Module 4 - Agent design
Sources:
Lesson: most useful agent systems are simple workflows with good tools. Multi- agent handoffs help only when the boundary is crisp.
TinyGPT actions:
- Prefer tool quality and eval harnesses over more agent layers.
- Keep the router/specialist boundary explicit: one specialist per task family.
- Add handoff only after one specialist can prove it should delegate.
Module 5 - Agentic coding and eval discipline
Source: Poolside Laguna deep dive
Lesson: the stealable pieces are not 30T tokens or 6,144 GPUs. They are data mixing discipline, repeated agent evals, token-preserving trajectories, and careful sandbox budgets.
TinyGPT actions:
- Keep B21: micro-AutoMixer for specialist data mixes.
- Keep B22: token-preserving agent trajectory recorder.
- Keep B23: repeated pass@1 agent eval protocol.
- Keep B24: Muon only after a large/proxy-scale re-benchmark.
Module 6 - Evals as product infrastructure
Sources:
Lesson: evals should be scenario-shaped and rubric-shaped, not just aggregate leaderboard numbers. Structured-output tasks need schema validity plus semantic grading.
TinyGPT actions:
- Add custom evals for each specialist before training the specialist.

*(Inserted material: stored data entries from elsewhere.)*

theorem readBuf_inv {x : Cmd} {va : Nat} {n : Nat} {s : State}  (hs : Inv s) : ResInv Inv (readBuf x va n s) := by
  unfold readBuf
  repeat' first
    | with_reducible assumption
    | with_reducible exact trivial
    | with_reducible intro _
    | with_reducible apply ok_inv
    | with_reducible apply fail_inv
    | with_reducible apply wait_inv
    | split
    | with_reducible refine res_andThen ?_ ?_
    | with_reducible apply readClean_inv
    | with_reducible apply chargeDirect_inv

theorem writeBuf_inv {x : Cmd} {va : Nat} {bs : List Byte} {s : State}  (hs : Inv s) : ResInv Inv (writeBuf x va bs s) := by
  unfold writeBuf
  repeat' first
    | with_reducible assumption
    | with_reducible exact trivial
    | with_reducible intro _
    | with_reducible apply ok_inv
    | with_reducible apply fail_inv
    | with_reducible apply wait_inv
    | split
    | with_reducible refine res_andThen ?_ ?_
    | with_reducible apply writeDev_inv
    | with_reducible apply chargeOut_inv

theorem listArrive_inv {x : Cmd} {w : ListWalk} {s : State}  (hs : Inv s) : ResInv Inv (listArrive x w s) := by
  unfold listArrive
  repeat' first
    | with_reducible assumption
    | with_reducible exact trivial
    | with_reducible intro _
    | with_reducible apply ok_inv
    | with_reducible apply fail_inv
    | with_reducible apply wait_inv
    | split
    | with_reducible refine res_andThen ?_ ?_
    | with_reducible apply readDev_inv
    | with_reducible apply chargeDirect_inv

theorem prefetchPiece_inv {x : Cmd} {write : Bool} {old : ListWalk} {new : ListWalk} {s : State}  (hs : Inv s) : Inv (prefetchPiece x write old new s) := by
  unfold prefetchPiece
  repeat' first
    | with_reducible assumption
    | with_reducible exact trivial
    | with_reducible intro _
    | with_reducible refine inv_ite ?_ ?_
    | split
    | with_reducible refine inv_foldl ?_ ?_
    | with_reducible apply prefetchRange_inv

theorem listPieceRow_inv {c : Nat} {s : State}  (hs : Inv s) : Inv (listPieceRow c s) := by
  unfold listPieceRow
  repeat' first
    | with_reducible assumption
    | with_reducible exact trivial
    | with_reducible intro _
    | with_reducible refine inv_ite ?_ ?_
    | with_reducible refine row_ite ?_ ?_
    | with_reducible refine res_ite ?_ ?_
    | with_reducible apply ok_inv
    | with_reducible apply fail_inv
    | with_reducible apply wait_inv
    | with_reducible apply rowOk_inv
    | with_reducible apply rowFail_inv
    | with_reducible apply rowWait_inv
    | with_reducible refine row_andThen ?_ ?_
    | split
    | with_reducible refine res_andThen ?_ ?_
    | with_reducible apply cmdMod_inv
    | with_reducible apply settle_inv
    | with_reducible apply listArrive_inv
    | with_reducible apply prefetchPiece_inv

theorem execBlockListPieceArrival_inv {c : Nat} {s : State}  (hs : Inv s) : OutInv Inv (execBlockListPieceArrival c s) := by
  unfold execBlockListPieceArrival
  repeat' first
    | with_reducible assumption
    | with_reducible exact trivial
    | with_reducible intro _
    | with_reducible apply out_next
    | split
    | with_reducible apply drainAll_inv
    | with_reducible apply listPieceRow_inv

theorem readSpans_inv {w : Who} {y0 : List BlkData} {y1 : State}  (hy1 : Inv y1) : ResInv Inv (readSpans w y0 y1) := by
  induction y0 generalizing w y1 with
  | nil =>
    unfold readSpans
    repeat' first
      | with_reducible assumption
      | with_reducible exact trivial
      | with_reducible intro _
      | with_reducible refine res_ite ?_ ?_
      | with_reducible refine inv_ite ?_ ?_
      | with_reducible apply ok_inv
  | cons a t ih =>
    unfold readSpans
    repeat' first
      | with_reducible assumption
      | with_reducible exact trivial
      | with_reducible intro _
      | with_reducible refine res_ite ?_ ?_
      | with_reducible refine inv_ite ?_ ?_
      | with_reducible apply ok_inv
      | with_reducible apply fail_inv
      | with_reducible apply wait_inv
      | split
      | with_reducible refine res_andThen ?_ ?_
      | with_reducible apply ih
      | with_reducible apply readDev_inv

theorem writeSpans_inv {w : Who} {y0 : List BlkData} {y1 : List Byte} {y2 : State}  (hy2 : Inv y2) : ResInv Inv (writeSpans w y0 y1 y2) := by
  induction y0 generalizing w y1 y2 with
  | nil =>
    unfold writeSpans
    repeat' first
      | with_reducible assumption
      | with_reducible exact trivial
      | with_reducible intro _
      | with_reducible refine res_ite ?_ ?_
      | with_reducible refine inv_ite ?_ ?_
      | with_reducible apply ok_inv
  | cons a t ih =>
    unfold writeSpans
    repeat' first
      | with_reducible assumption
      | with_reducible exact trivial
      | with_reducible intro _
      | with_reducible refine res_ite ?_ ?_
      | with_reducible refine inv_ite ?_ ?_
      | with_reducible apply ok_inv
      | with_reducible apply fail_inv
      | with_reducible apply wait_inv
      | split
      | with_reducible refine res_andThen ?_ ?_
      | with_reducible apply ih
      | with_reducible apply writeDev_inv

theorem checkSpans_inv {w : Who} {y0 : List BlkData} {y1 : State}  (hy1 : Inv y1) : ResInv Inv (checkSpans w y0 y1) := by
  induction y0 generalizing w y1 with
  | nil =>
    unfold checkSpans
    repeat' first
      | with_reducible assumption
      | with_reducible exact trivial
      | with_reducible intro _
      | with_reducible refine res_ite ?_ ?_
      | with_reducible refine inv_ite ?_ ?_
      | with_reducible apply ok_inv
  | cons a t ih =>
    unfold checkSpans
    repeat' first
      | with_reducible assumption
      | with_reducible exact trivial
      | with_reducible intro _
      | with_reducible refine res_ite ?_ ?_
      | with_reducible refine inv_ite ?_ ?_
      | with_reducible apply ok_inv
      | with_reducible apply fail_inv
      | with_reducible apply wait_inv
      | split
      | with_reducible refine res_andThen ?_ ?_
      | with_reducible apply ih
      | with_reducible apply checkWrite_inv
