theorem writeEncoded_inv {x : Cmd} {img : List Byte} {y0 : Nat} {y1 : List EncVec} {y2 : State}  (hy2 : Inv y2) : ResInv Inv (writeEncoded x img y0 y1 y2) := by
  induction y1 generalizing x img y0 y2 with
  | nil =>
    unfold writeEncoded
    repeat' first
      | with_reducible assumption
      | with_reducible exact trivial
      | with_reducible intro _
      | with_reducible refine res_ite ?_ ?_
      | with_reducible refine inv_ite ?_ ?_
      | with_reducible apply ok_inv
  | cons a t ih =>
    unfold writeEncoded
    repeat' first
      | with_reducible assumption
      | with_reducible exact trivial
      | with_reducible intro _
      | with_reducible refine res_ite ?_ ?_
      | with_reducible refine inv_ite ?_ ?_
      | with_reducible apply ok_inv
      | with_reducible apply fail_inv
      | with_reducible apply wait_inv
      | split
      | with_reducible refine res_andThen ?_ ?_
      | with_reducible apply ih
      | with_reducible apply writeDev_inv
      | with_reducible apply produce_inv

theorem encodeEnd_inv {x : Cmd} {es : List Enc} {s : State}  (hs : Inv s) : RowInv Inv (encodeEnd x es s) := by
  unfold encodeEnd
  repeat' first
    | with_reducible assumption
    | with_reducible exact trivial
    | with_reducible intro _
    | with_reducible apply ok_inv
    | with_reducible apply fail_inv
    | with_reducible apply wait_inv
    | with_reducible apply rowOk_inv
    | with_reducible apply rowFail_inv
    | with_reducible apply rowWait_inv
    | with_reducible refine row_andThen ?_ ?_
    | split
    | with_reducible refine res_andThen ?_ ?_
    | with_reducible apply done_inv
    | with_reducible apply endStage_inv
    | with_reducible apply writeEncoded_inv

theorem mediaLost_inv {media : Nat} {s : State}  (hs : Inv s) : RowInv Inv (mediaLost media s) := by
  unfold mediaLost
  repeat' first
    | with_reducible assumption
    | with_reducible exact trivial
    | with_reducible intro _
    | with_reducible apply rowOk_inv
    | with_reducible apply rowFail_inv

theorem encodeStart_inv {x : Cmd} {c : Coll} {s : State}  (hs : Inv s) : RowInv Inv (encodeStart x c s) := by
  unfold encodeStart
  repeat' first
    | with_reducible assumption
    | with_reducible exact trivial
    | with_reducible intro _
    | with_reducible refine row_ite ?_ ?_
    | with_reducible refine res_ite ?_ ?_
    | with_reducible refine inv_ite ?_ ?_
    | with_reducible apply ok_inv
    | with_reducible apply fail_inv
    | with_reducible apply wait_inv
    | with_reducible apply rowOk_inv
    | with_reducible apply rowFail_inv
    | with_reducible apply rowWait_inv
    | with_reducible refine row_andThen ?_ ?_
    | split
    | with_reducible refine res_andThen ?_ ?_
    | with_reducible apply setWork_inv
    | with_reducible apply settle_inv
    | with_reducible apply endStage_inv
    | with_reducible apply consumeRings_inv
    | with_reducible apply bellPoison_inv
    | with_reducible apply readSources_inv
    | with_reducible apply encBatches_inv
    | with_reducible apply encodeEnd_inv
    | with_reducible apply mediaLost_inv
    | refine inv_snd (by with_reducible assumption) ?_
    | refine res_ok (by with_reducible assumption) ?_
    | refine res_fail (by with_reducible assumption) ?_
    | refine res_wait (by with_reducible assumption) ?_
    | refine row_ok (by with_reducible assumption) ?_
    | refine row_fail (by with_reducible assumption) ?_
    | refine row_wait (by with_reducible assumption) ?_
    | (dsimp only)
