theorem pageFailed_inv {ch : Nat} {die : Nat} {s : State}  (hs : Inv s) : Inv (pageFailed ch die s) := by
  unfold pageFailed
  repeat' first
    | with_reducible assumption
    | with_reducible exact trivial
    | with_reducible intro _
    | split
    | with_reducible apply bagMod_inv
    | with_reducible apply spareCheck_inv

theorem loseMembers_inv {ch : Nat} {die : Nat} {whole : Bool} {s : State}  (hs : Inv s) : Inv (loseMembers ch die whole s) := by
  unfold loseMembers
  repeat' first
    | with_reducible assumption
    | with_reducible exact trivial
    | with_reducible intro _
    | split
    | with_reducible apply bagMod_inv

theorem raiseMember_inv {ch : Nat} {die : Nat} {spare : Bool} {hold : Bool} {media : Nat} {s : State}  (hs : Inv s) : Inv (raiseMember ch die spare hold media s) := by
  unfold raiseMember
  repeat' first
    | with_reducible assumption
    | with_reducible exact trivial
    | with_reducible intro _
    | split
    | with_reducible apply raiseFault_inv

theorem redundancyGone_inv {ch : Nat} {die : Nat} {media : Nat} {s : State}  (hs : Inv s) : Inv (redundancyGone ch die media s) := by
  unfold redundancyGone
  repeat' first
    | with_reducible assumption
    | with_reducible exact trivial
    | with_reducible intro _
    | split
    | with_reducible apply enterHold_inv
    | with_reducible apply bagMod_inv
    | with_reducible apply raiseMember_inv

theorem dieFailed_inv {ch : Nat} {die : Nat} {media : Nat} {s : State}  (hs : Inv s) : Inv (dieFailed ch die media s) := by
  unfold dieFailed
  repeat' first
    | with_reducible assumption
    | with_reducible exact trivial
    | with_reducible intro _
    | with_reducible refine inv_ite ?_ ?_
    | split
    | with_reducible apply bagRing_inv
    | with_reducible apply bagMod_inv
    | with_reducible apply loseMembers_inv
    | with_reducible apply raiseMember_inv
    | with_reducible apply redundancyGone_inv

theorem memberFailed_inv {whole : Nat} {ch : Nat} {die : Nat} {media : Nat} {s : State}  (hs : Inv s) : Inv (memberFailed whole ch die media s) := by
  unfold memberFailed
  repeat' first
    | with_reducible assumption
    | with_reducible exact trivial
    | with_reducible intro _
    | with_reducible refine inv_ite ?_ ?_
    | split
    | with_reducible apply bagMod_inv
    | with_reducible apply rewriteStripe_inv
    | with_reducible apply pageFailed_inv
    | with_reducible apply loseMembers_inv
    | with_reducible apply redundancyGone_inv
    | with_reducible apply dieFailed_inv
    | (dsimp only)

theorem execMemberFailed_inv {whole : Nat} {channel : Nat} {die : Nat} {media : Nat} {s : State}  (hs : Inv s) : OutInv Inv (execMemberFailed whole channel die media s) := by
  unfold execMemberFailed
  repeat' first
    | with_reducible assumption
    | with_reducible exact trivial
    | with_reducible intro _
    | with_reducible apply out_next
    | split
    | with_reducible apply drainAll_inv
    | with_reducible apply memberFailed_inv

theorem rebuildDone_inv {ch : Nat} {stripes : Nat} {s : State}  (hs : Inv s) : Inv (rebuildDone ch stripes s) := by
  unfold rebuildDone
  repeat' first
    | with_reducible assumption
    | with_reducible exact trivial
    | with_reducible intro _
    | split
    | with_reducible apply raise_inv
    | with_reducible apply freeBagRing_inv
    | with_reducible apply bagMod_inv
    | with_reducible apply countWritten_inv

theorem execRebuildDone_inv {channel : Nat} {stripes : Nat} {s : State}  (hs : Inv s) : OutInv Inv (execRebuildDone channel stripes s) := by
  unfold execRebuildDone
  repeat' first
    | with_reducible assumption
    | with_reducible exact trivial
    | with_reducible intro _
    | with_reducible apply out_next
    | split
    | with_reducible apply drainAll_inv
    | with_reducible apply rebuildDone_inv

theorem flashScrub_inv {n : Nat} {unit : Nat} {refresh : Bool} {unreadable : Bool} {s : State}  (hs : Inv s) : Inv (flashScrub n unit refresh unreadable s) := by
  unfold flashScrub
  repeat' first
    | with_reducible assumption
    | with_reducible exact trivial
    | with_reducible intro _
    | with_reducible refine inv_ite ?_ ?_
    | split
    | with_reducible apply rewriteStripe_inv
    | with_reducible apply pageFailed_inv

theorem execFlashScrub_inv {stripe : Nat} {unit : Nat} {refresh : Bool} {unreadable : Bool} {s : State}  (hs : Inv s) : OutInv Inv (execFlashScrub stripe unit refresh unreadable s) := by
  unfold execFlashScrub
  repeat' first
    | with_reducible assumption
    | with_reducible exact trivial
    | with_reducible intro _
    | with_reducible apply out_next
    | split
    | with_reducible apply drainAll_inv
    | with_reducible apply flashScrub_inv

theorem loseRecord_inv {media : Nat} {r : JRec} {s : State}  (hs : Inv s) : Inv (loseRecord media r s).2 := by
  unfold loseRecord
  repeat' first
    | with_reducible assumption
    | with_reducible exact trivial
    | with_reducible intro _
    | with_reducible refine snd_ite ?_ ?_
    | with_reducible refine inv_ite ?_ ?_
    | split
    | with_reducible apply deferAll_inv
    | with_reducible apply loseSources_inv
    | with_reducible apply recMod_inv

theorem fetchRecords_inv {rs : List JRec} {s : State}  (hs : Inv s) : Inv (fetchRecords rs s) := by
  unfold fetchRecords
  repeat' first
    | with_reducible assumption
    | with_reducible exact trivial
    | with_reducible intro _
    | with_reducible refine inv_ite ?_ ?_
    | split
    | with_reducible apply sendMsg_inv
    | (dsimp only)
    | (fail_if_no_progress (with_reducible refine inv_mk ?_ rfl rfl))

theorem raiseStripe_inv {n : Nat} {media : Nat} {entries : Nat} {refilled : Nat} {s : State}  (hs : Inv s) : Inv (raiseStripe n media entries refilled s) := by
  unfold raiseStripe
  repeat' first
    | with_reducible assumption
    | with_reducible exact trivial
    | with_reducible intro _
    | split
    | with_reducible apply bumpSat_inv
    | with_reducible apply raiseFault_inv
    | with_reducible apply countLost_inv

theorem logStripeLost_inv {st : Stripe} {media : Nat} {refilled : List Nat} {unread : List Nat} {s : State}  (hs : Inv s) : Inv (logStripeLost st media refilled unread s) := by
  unfold logStripeLost
  repeat' first
    | with_reducible assumption
    | with_reducible exact trivial
    | with_reducible intro _
    | with_reducible refine inv_ite ?_ ?_
    | split
    | with_reducible refine inv_foldl ?_ ?_
    | with_reducible refine snd_foldl ?_ ?_
    | with_reducible apply bagMod_inv
    | with_reducible apply putStripe_inv
    | with_reducible apply wakeFlush_inv
    | with_reducible apply recMod_inv
    | with_reducible apply loseRecord_inv
    | with_reducible apply fetchRecords_inv
    | with_reducible apply raiseStripe_inv
    | refine inv_snd (by with_reducible assumption) ?_

theorem areaStripeLost_inv {n : Nat} {media : Nat} {g : Gone} {s : State}  (hs : Inv s) : Inv (areaStripeLost n media g s) := by
  unfold areaStripeLost
  repeat' first
    | with_reducible assumption
    | with_reducible exact trivial
    | with_reducible intro _
    | split
    | with_reducible apply bagMod_inv
    | with_reducible apply raiseStripe_inv

theorem stripeLost_inv {n : Nat} {member : Nat} {refilled : List Nat} {unread : List Nat} {g : Gone} {s : State}  (hs : Inv s) : Inv (stripeLost n member refilled unread g s) := by
  unfold stripeLost
  repeat' first
    | with_reducible assumption
    | with_reducible exact trivial
    | with_reducible intro _
    | with_reducible refine inv_ite ?_ ?_
    | split
    | with_reducible apply logStripeLost_inv
    | with_reducible apply areaStripeLost_inv

theorem execStripeLost_inv {stripe : Nat} {member : Nat} {refilled : List Nat} {unread : List Nat} {gone : Gone} {s : State}  (hs : Inv s) : OutInv Inv (execStripeLost stripe member refilled unread gone s) := by
  unfold execStripeLost
  repeat' first
    | with_reducible assumption
    | with_reducible exact trivial
    | with_reducible intro _
    | with_reducible apply out_next
    | split
    | with_reducible apply drainAll_inv
    | with_reducible apply stripeLost_inv

theorem raiseHoldup_inv {sev : Nat} {full : Nat} {s : State}  (hs : Inv s) : Inv (raiseHoldup sev full s) := by
  unfold raiseHoldup
  repeat' first
    | with_reducible assumption
    | with_reducible exact trivial
    | with_reducible intro _
    | split
    | with_reducible apply raiseFault_inv

theorem bankFails_inv {s : State}  (hs : Inv s) : Inv (bankFails s) := by
  unfold bankFails
  repeat' first
    | with_reducible assumption
    | with_reducible exact trivial
    | with_reducible intro _
    | with_reducible refine inv_ite ?_ ?_
    | split
    | with_reducible apply enterHold_inv
    | with_reducible apply bagMod_inv
    | with_reducible apply raiseHoldup_inv
    | (dsimp only)
    | (fail_if_no_progress (with_reducible refine inv_mk ?_ rfl rfl))

theorem holdupMeasurement_inv {full : Nat} {now_ : Nat} {s : State}  (hs : Inv s) : Inv (holdupMeasurement full now_ s) := by
  unfold holdupMeasurement
  repeat' first
    | with_reducible assumption
    | with_reducible exact trivial
    | with_reducible intro _
    | with_reducible refine inv_ite ?_ ?_
    | split
    | with_reducible apply bagMod_inv
    | with_reducible apply raiseHoldup_inv
    | with_reducible apply bankFails_inv

theorem execHoldupMeasurement_inv {fullMj : Nat} {nowMj : Nat} {s : State}  (hs : Inv s) : OutInv Inv (execHoldupMeasurement fullMj nowMj s) := by
  unfold execHoldupMeasurement
  repeat' first
    | with_reducible assumption
    | with_reducible exact trivial
    | with_reducible intro _
    | with_reducible apply out_next
    | split
    | with_reducible apply drainAll_inv
    | with_reducible apply holdupMeasurement_inv

theorem execHoldupChargeTimeout_inv {s : State}  (hs : Inv s) : OutInv Inv (execHoldupChargeTimeout s) := by
  unfold execHoldupChargeTimeout
  repeat' first
    | with_reducible assumption
    | with_reducible exact trivial
    | with_reducible intro _
    | with_reducible refine out_ite ?_ ?_
    | with_reducible refine inv_ite ?_ ?_
    | with_reducible apply out_next
    | split
    | with_reducible apply drainAll_inv
    | with_reducible apply bankFails_inv

theorem execHoldupThresholdReached_inv {nowMj : Nat} {s : State}  (hs : Inv s) : OutInv Inv (execHoldupThresholdReached nowMj s) := by
  unfold execHoldupThresholdReached
  repeat' first
    | with_reducible assumption
    | with_reducible exact trivial
    | with_reducible intro _
    | with_reducible refine out_ite ?_ ?_
    | with_reducible refine inv_ite ?_ ?_
    | with_reducible apply out_next
    | split
    | with_reducible apply bagMod_inv

theorem beginLoss_inv {s : State}  (hs : Inv s) : Inv (beginLoss s) := by
  unfold beginLoss
  repeat' first
    | with_reducible assumption
    | with_reducible exact trivial
    | with_reducible intro _
    | split
    | (dsimp only)
    | (fail_if_no_progress (with_reducible refine inv_mk ?_ rfl rfl))

theorem powerLoss_inv {s : State}  (hs : Inv s) : Inv (powerLoss s) := by
  unfold powerLoss
  repeat' first
    | with_reducible assumption
    | with_reducible exact trivial
    | with_reducible intro _
    | with_reducible refine inv_ite ?_ ?_
    | split
    | with_reducible apply beginLoss_inv
    | (dsimp only)
    | (fail_if_no_progress (with_reducible refine inv_mk ?_ rfl rfl))

theorem execPowerLoss_inv {s : State}  (hs : Inv s) : OutInv Inv (execPowerLoss s) := by
  unfold execPowerLoss
  repeat' first
    | with_reducible assumption
    | with_reducible exact trivial
    | with_reducible intro _
    | with_reducible apply out_next
    | split
    | with_reducible apply powerLoss_inv

theorem bleedBank_inv {s : State}  (hs : Inv s) : Inv (bleedBank s) := by
  unfold bleedBank
  repeat' first
    | with_reducible assumption
    | with_reducible exact trivial
    | with_reducible intro _
    | split
    | with_reducible apply bagMod_inv

theorem dumpSealed_inv {s : State}  (hs : Inv s) : Inv (dumpSealed s) := by
  unfold dumpSealed
  repeat' first
    | with_reducible assumption
    | with_reducible exact trivial
    | with_reducible intro _
    | with_reducible refine inv_ite ?_ ?_
    | split
    | with_reducible apply bagMod_inv
    | with_reducible apply bleedBank_inv
    | (dsimp only)
    | (fail_if_no_progress (with_reducible refine inv_mk ?_ rfl rfl))

theorem execDumpSealed_inv {s : State}  (hs : Inv s) : OutInv Inv (execDumpSealed s) := by
  unfold execDumpSealed
  repeat' first
    | with_reducible assumption
    | with_reducible exact trivial
    | with_reducible intro _
    | with_reducible apply out_next
    | split
    | with_reducible apply dumpSealed_inv
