theorem laneRetired_inv {n : Nat} {lane : Nat} {s : State}  (hs : Inv s) : Inv (laneRetired n lane s) := by
  unfold laneRetired
  repeat' first
    | with_reducible assumption
    | with_reducible exact trivial
    | with_reducible intro _
    | with_reducible refine inv_ite ?_ ?_
    | split
    | with_reducible apply blkFault_inv
    | with_reducible apply raise_inv
    | with_reducible apply noSpare_inv
    | with_reducible apply retireUnit_inv
    | with_reducible apply portMod_inv
    | with_reducible apply raisePort_inv
    | with_reducible apply portState_inv

theorem laneSpared_inv {n : Nat} {lane : Nat} {loopbackFails : Bool} {s : State}  (hs : Inv s) : Inv (laneSpared n lane loopbackFails s) := by
  unfold laneSpared
  repeat' first
    | with_reducible assumption
    | with_reducible exact trivial
    | with_reducible intro _
    | with_reducible refine inv_ite ?_ ?_
    | split
    | with_reducible apply laneRetired_inv

theorem execLaneSpared_inv {port : Nat} {lane : Nat} {loopbackFails : Bool} {s : State}  (hs : Inv s) : OutInv Inv (execLaneSpared port lane loopbackFails s) := by
  unfold execLaneSpared
  repeat' first
    | with_reducible assumption
    | with_reducible exact trivial
    | with_reducible intro _
    | with_reducible apply out_next
    | split
    | with_reducible apply drainAll_inv
    | with_reducible apply laneSpared_inv

theorem addressRequest_inv {n : Nat} {hi : Nat} {lo : Nat} {s : State}  (hs : Inv s) : Inv (addressRequest n hi lo s) := by
  unfold addressRequest
  repeat' first
    | with_reducible assumption
    | with_reducible exact trivial
    | with_reducible intro _
    | with_reducible refine inv_ite ?_ ?_
    | split
    | with_reducible apply emit_inv

theorem execAddressResolutionRequest_inv {port : Nat} {ipHi : Nat} {ipLo : Nat} {s : State}  (hs : Inv s) : OutInv Inv (execAddressResolutionRequest port ipHi ipLo s) := by
  unfold execAddressResolutionRequest
  repeat' first
    | with_reducible assumption
    | with_reducible exact trivial
    | with_reducible intro _
    | with_reducible apply out_next
    | split
    | with_reducible apply addressRequest_inv

theorem raisePeer_inv {i : Nat} {sev : Nat} {s : State}  (hs : Inv s) : Inv (raisePeer i sev s) := by
  unfold raisePeer
  repeat' first
    | with_reducible assumption
    | with_reducible exact trivial
    | with_reducible intro _
    | split
    | with_reducible apply raise_inv

theorem sendHello_inv {i : Nat} {isAck : Bool} {s : State}  (hs : Inv s) : Inv (sendHello i isAck s) := by
  unfold sendHello
  repeat' first
    | with_reducible assumption
    | with_reducible exact trivial
    | with_reducible intro _
    | with_reducible refine inv_ite ?_ ?_
    | split
    | with_reducible apply emit_inv

theorem newConn_inv {i : Nat} {s : State}  (hs : Inv s) : Inv (newConn i s) := by
  unfold newConn
  repeat' first
    | with_reducible assumption
    | with_reducible exact trivial
    | with_reducible intro _
    | split
    | with_reducible apply peerMod_inv
    | with_reducible apply cstMod_inv
    | with_reducible exact len_refl

theorem connDown_inv {i : Nat} {s : State}  (hs : Inv s) : Inv (connDown i s) := by
  unfold connDown
  repeat' first
    | with_reducible assumption
    | with_reducible exact trivial
    | with_reducible intro _
    | split
    | with_reducible apply peerMod_inv
    | with_reducible apply fansDown_inv
    | with_reducible apply raisePeer_inv
    | with_reducible apply newConn_inv

theorem openFresh_inv {i : Nat} {conn : Nat} {shard : Nat} {ports : Nat} {s : State}  (hs : Inv s) : Inv (openFresh i conn shard ports s) := by
  unfold openFresh
  repeat' first
    | with_reducible assumption
    | with_reducible exact trivial
    | with_reducible intro _
    | with_reducible refine inv_ite ?_ ?_
    | split
    | with_reducible apply flushMsgs_inv
    | with_reducible apply peerMod_inv
    | with_reducible apply shipRest_inv
    | with_reducible apply cstMod_inv
    | with_reducible apply raisePeer_inv
    | with_reducible exact len_refl

theorem openConn_inv {i : Nat} {conn : Nat} {shard : Nat} {ports : Nat} {s : State}  (hs : Inv s) : Inv (openConn i conn shard ports s) := by
  unfold openConn
  repeat' first
    | with_reducible assumption
    | with_reducible exact trivial
    | with_reducible intro _
    | with_reducible refine inv_ite ?_ ?_
    | split
    | with_reducible apply connDown_inv
    | with_reducible apply openFresh_inv

theorem fromPeer_inv {i : Nat} {f : Peer → State → State} {s : State} (hf : ∀ a0 a1, Inv a1 → Inv (f a0 a1)) (hs : Inv s) : Inv (fromPeer i f s) := by
  unfold fromPeer
  repeat' first
    | with_reducible assumption
    | with_reducible exact trivial
    | with_reducible intro _
    | with_reducible refine inv_ite ?_ ?_
    | split
    | with_reducible apply bumpSat_inv
    | with_reducible apply hf

theorem execHello_inv {peer : Nat} {conn : Nat} {shard : Nat} {portsUp : Nat} {s : State}  (hs : Inv s) : OutInv Inv (execHello peer conn shard portsUp s) := by
  unfold execHello
  repeat' first
    | with_reducible assumption
    | with_reducible exact trivial
    | with_reducible intro _
    | with_reducible apply out_next
    | split
    | with_reducible apply drainAll_inv
    | with_reducible apply sendHello_inv
    | with_reducible apply openConn_inv
    | with_reducible apply fromPeer_inv

theorem execHelloAck_inv {peer : Nat} {conn : Nat} {shard : Nat} {portsUp : Nat} {s : State}  (hs : Inv s) : OutInv Inv (execHelloAck peer conn shard portsUp s) := by
  unfold execHelloAck
  repeat' first
    | with_reducible assumption
    | with_reducible exact trivial
    | with_reducible intro _
    | with_reducible apply out_next
    | split
    | with_reducible apply drainAll_inv
    | with_reducible apply openConn_inv
    | with_reducible apply fromPeer_inv

theorem execClose_inv {peer : Nat} {s : State}  (hs : Inv s) : OutInv Inv (execClose peer s) := by
  unfold execClose
  repeat' first
    | with_reducible assumption
    | with_reducible exact trivial
    | with_reducible intro _
    | with_reducible refine out_ite ?_ ?_
    | with_reducible refine inv_ite ?_ ?_
    | with_reducible apply out_next
    | split
    | with_reducible apply drainAll_inv
    | with_reducible apply connDown_inv
    | with_reducible apply fromPeer_inv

- For JSON/tool/storyboard outputs, score both schema validity and task success.
- Keep public benchmark scores separate from repo-local product evals.
Module 7 - General foundation model reports
Sources:
Lesson: foundation-model reports are useful for phase structure, eval breadth, tokenizer and multilingual choices, and safety/post-training taxonomy. They are not directly actionable at TinyGPT scale.
TinyGPT actions:
- Read these for vocabulary and comparison tables.
- Do not chase 100B-scale architecture changes unless a tiny proxy can falsify the idea first.
Module 8 - Mac/local runtime
Sources:
Lesson: TinyGPT’s differentiator is not beating CUDA. It is making local, inspectable model training and inference work well on Apple Silicon.
TinyGPT actions:
- Keep Mac-native MLX paths first-class.
- Measure TTFT, throughput, memory, and energy before adding runtime tricks.
- Treat CoreML/ANE/GPU changes as measured runtime work, not roadmap glamour.
Module 9 - Specialized visual/video systems
Sources:
- Lamina Labs
- Qwen Image technical direction for a larger-scale multimodal comparison point.
Lesson: for TinyGPT, the feasible first step is a structured explainer compiler, not pixel-native video generation.
TinyGPT actions:
- Keep Tier 5.7 scoped to prompt/doc -> script -> storyboard DSL -> deterministic render.
- Train a visual-planner specialist only after storyboard data and evals exist.
Running source queue
Read in this order when updating the roadmap:
- CS336
- SmolLM / FineWeb-Edu
- Tulu 3
- Anthropic agents
- OpenAI evals
- Poolside Laguna
- Apple MLX
- Llama/Qwen reports
- DeepSeek-R1
- Lamina/video references
Each time a new source is added, update this file with one of:
- Adopt now: exact Tier A/B task.
- Adopt later: exact trigger.
- Study only: why it is context, not roadmap.
- Skip: why it does not fit TinyGPT.